● **WHAT YOU WILL DO**:
Write the data out again, exactly as given.

● **RECORDS PROVIDED**:

/-- The zone list with a record at its tail whose length count runs alone. -/
def enteredZone (s : State) (z : ZoneRecord) : List ZoneRecord :=
  s.zt.zone.map (fun y => { y with counting := false }) ++ [z]

/-- An entry leading edge at INFEED creates a record with the next tag. Elsewhere it takes the incoming head
into the zone list with its countdown step, or with none creates a provisional record, anonymous at once
where the adoption distance is 0, after which keep-warm is judged. With 8 records in the zone list INFEED and
an empty incoming list drop no record; an incoming head is dropped as ZONE_OVERRUN (R14, R59, R60, R61, R65,
R85, R141). The model's choices: a length count that still runs ends unstored (log entry 6), a VOID stands in
the queue before ROOM, and ROOM before a keep-warm claim (log entry 11), ZONE_OVERRUN has the tag of the head
it drops (log entry 20), and an overrun at INFEED leaves the incoming list as it is (log entry 22). -/
def Obligations.EntryEdgesTakeTheNextRecord : Prop :=
  ∀ s : State, s.mem.station = .running → s.bus.txq.length ≤ 14 →
    let edge := exec .entryLeadingEdge s
    let overrun : State := { s with
      zt.eyes.entry := true
      port := (s.port.append .zoneOverrun 0 .none).setLatch .recordDropped }
    let blank (tag : W16) : BookRecord := ⟨tag, none, none, none, none, none, 0, false, none, none,
      .good, []⟩
    (s.role = some .infeed → s.zt.zone.length < 8 → ∃ t, edge = .next t ∧
      t.zt.zone = enteredZone s ⟨blank s.zt.tagCounter, .entering, none, true, false, 0⟩ ∧
      t.zt.tagCounter = (if s.zt.tagCounter = 0xFFFF then 1 else s.zt.tagCounter + 1) ∧
      t.zt.lengthCount = 0 ∧ t.zt.eyes = { s.zt.eyes with entry := true } ∧
      t.zt.incoming = s.zt.incoming ∧ roomFollows [] s t ∧
      t = { s with zt := t.zt, bus := t.bus }) ∧
    (8 ≤ s.zt.zone.length → s.role = some .infeed ∨ s.zt.incoming = [] → edge = .next overrun) ∧
    (s.role ≠ some .infeed →
      (∀ r rest, s.zt.zone.length < 8 → s.zt.incoming = r :: rest → edge = .next { s with
        zt.eyes.entry := true, zt.incoming := rest, zt.lengthCount := 0
        zt.zone := enteredZone s ⟨r.book, .entering, none, true, false, r.step⟩ }) ∧
      (s.zt.zone.length < 8 → s.zt.incoming = [] → ∃ v t, edge = .next t ∧ warmthAsked v t ∧
        roomFollows [] s v ∧ v = { s with
          zt := { s.zt with
            eyes := { s.zt.eyes with entry := true }
            zone := enteredZone s
              (if s.adoptionCounts = 0 then
                ⟨(blank 0).addMark .unknown s.own, .entering, none, true, false, 0⟩
              else ⟨blank 0, .entering, some s.adoptionCounts, true, false, 0⟩)
            lengthCount := 0, roomOpen := v.zt.roomOpen, announced := v.zt.announced }
          bus := v.bus
          port := if s.adoptionCounts = 0 then
            (s.port.setLatch .arrivalUnknown).append .arrivalUnknown 0 .none else s.port }) ∧
      (∀ r rest, 8 ≤ s.zt.zone.length → s.zt.incoming = r :: rest → ∃ t, edge = .next t ∧
        t.zt.zone = s.zt.zone ∧ t.zt.incoming = rest ∧ departed r.book s t ∧
        t.port.latches[(2 : Fin 17)] = true ∧
        t.port.journal.getLast? = some ⟨.zoneOverrun, r.book.tag, .none, s.port.stamp⟩))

● **RESPONSE BELOW**:
/-- The zone list with a record at its tail whose length count runs alone. -/
def enteredZone (s : State) (z : ZoneRecord) : List ZoneRecord :=
  s.zt.zone.map (fun y => { y with counting := false }) ++ [z]

/-- An entry leading edge at INFEED creates a record with the next tag. Elsewhere it takes the incoming head
into the zone list with its countdown step, or with none creates a provisional record, anonymous at once
where the adoption distance is 0, after which keep-warm is judged. With 8 records in the zone list INFEED and
an empty incoming list drop no record; an incoming head is dropped as ZONE_OVERRUN (R14, R59, R60, R61, R65,
R85, R141). The model's choices: a length count that still runs ends unstored (log entry 6), a VOID stands in
the queue before ROOM, and ROOM before a keep-warm claim (log entry 11), ZONE_OVERRUN has the tag of the head
it drops (log entry 20), and an overrun at INFEED leaves the incoming list as it is (log entry 22). -/
def Obligations.EntryEdgesTakeTheNextRecord : Prop :=
  ∀ s : State, s.mem.station = .running → s.bus.txq.length ≤ 14 →
    let edge := exec .entryLeadingEdge s
    let overrun : State := { s with
      zt.eyes.entry := true
      port := (s.port.append .zoneOverrun 0 .none).setLatch .recordDropped }
    let blank (tag : W16) : BookRecord := ⟨tag, none, none, none, none, none, 0, false, none, none,
      .good, []⟩
    (s.role = some .infeed → s.zt.zone.length < 8 → ∃ t, edge = .next t ∧
      t.zt.zone = enteredZone s ⟨blank s.zt.tagCounter, .entering, none, true, false, 0⟩ ∧
      t.zt.tagCounter = (if s.zt.tagCounter = 0xFFFF then 1 else s.zt.tagCounter + 1) ∧
      t.zt.lengthCount = 0 ∧ t.zt.eyes = { s.zt.eyes with entry := true } ∧
      t.zt.incoming = s.zt.incoming ∧ roomFollows [] s t ∧
      t = { s with zt := t.zt, bus := t.bus }) ∧
    (8 ≤ s.zt.zone.length → s.role = some .infeed ∨ s.zt.incoming = [] → edge = .next overrun) ∧
    (s.role ≠ some .infeed →
      (∀ r rest, s.zt.zone.length < 8 → s.zt.incoming = r :: rest → edge = .next { s with
        zt.eyes.entry := true, zt.incoming := rest, zt.lengthCount := 0
        zt.zone := enteredZone s ⟨r.book, .entering, none, true, false, r.step⟩ }) ∧
      (s.zt.zone.length < 8 → s.zt.incoming = [] → ∃ v t, edge = .next t ∧ warmthAsked v t ∧
        roomFollows [] s v ∧ v = { s with
          zt := { s.zt with
            eyes := { s.zt.eyes with entry := true }
            zone := enteredZone s
              (if s.adoptionCounts = 0 then
                ⟨(blank 0).addMark .unknown s.own, .entering, none, true, false, 0⟩
              else ⟨blank 0, .entering, some s.adoptionCounts, true, false, 0⟩)
            lengthCount := 0, roomOpen := v.zt.roomOpen, announced := v.zt.announced }
          bus := v.bus
          port := if s.adoptionCounts = 0 then
            (s.port.setLatch .arrivalUnknown).append .arrivalUnknown 0 .none else s.port }) ∧
      (∀ r rest, 8 ≤ s.zt.zone.length → s.zt.incoming = r :: rest → ∃ t, edge = .next t ∧
        t.zt.zone = s.zt.zone ∧ t.zt.incoming = rest ∧ departed r.book s t ∧
        t.port.latches[(2 : Fin 17)] = true ∧
        t.port.journal.getLast? = some ⟨.zoneOverrun, r.book.tag, .none, s.port.stamp⟩))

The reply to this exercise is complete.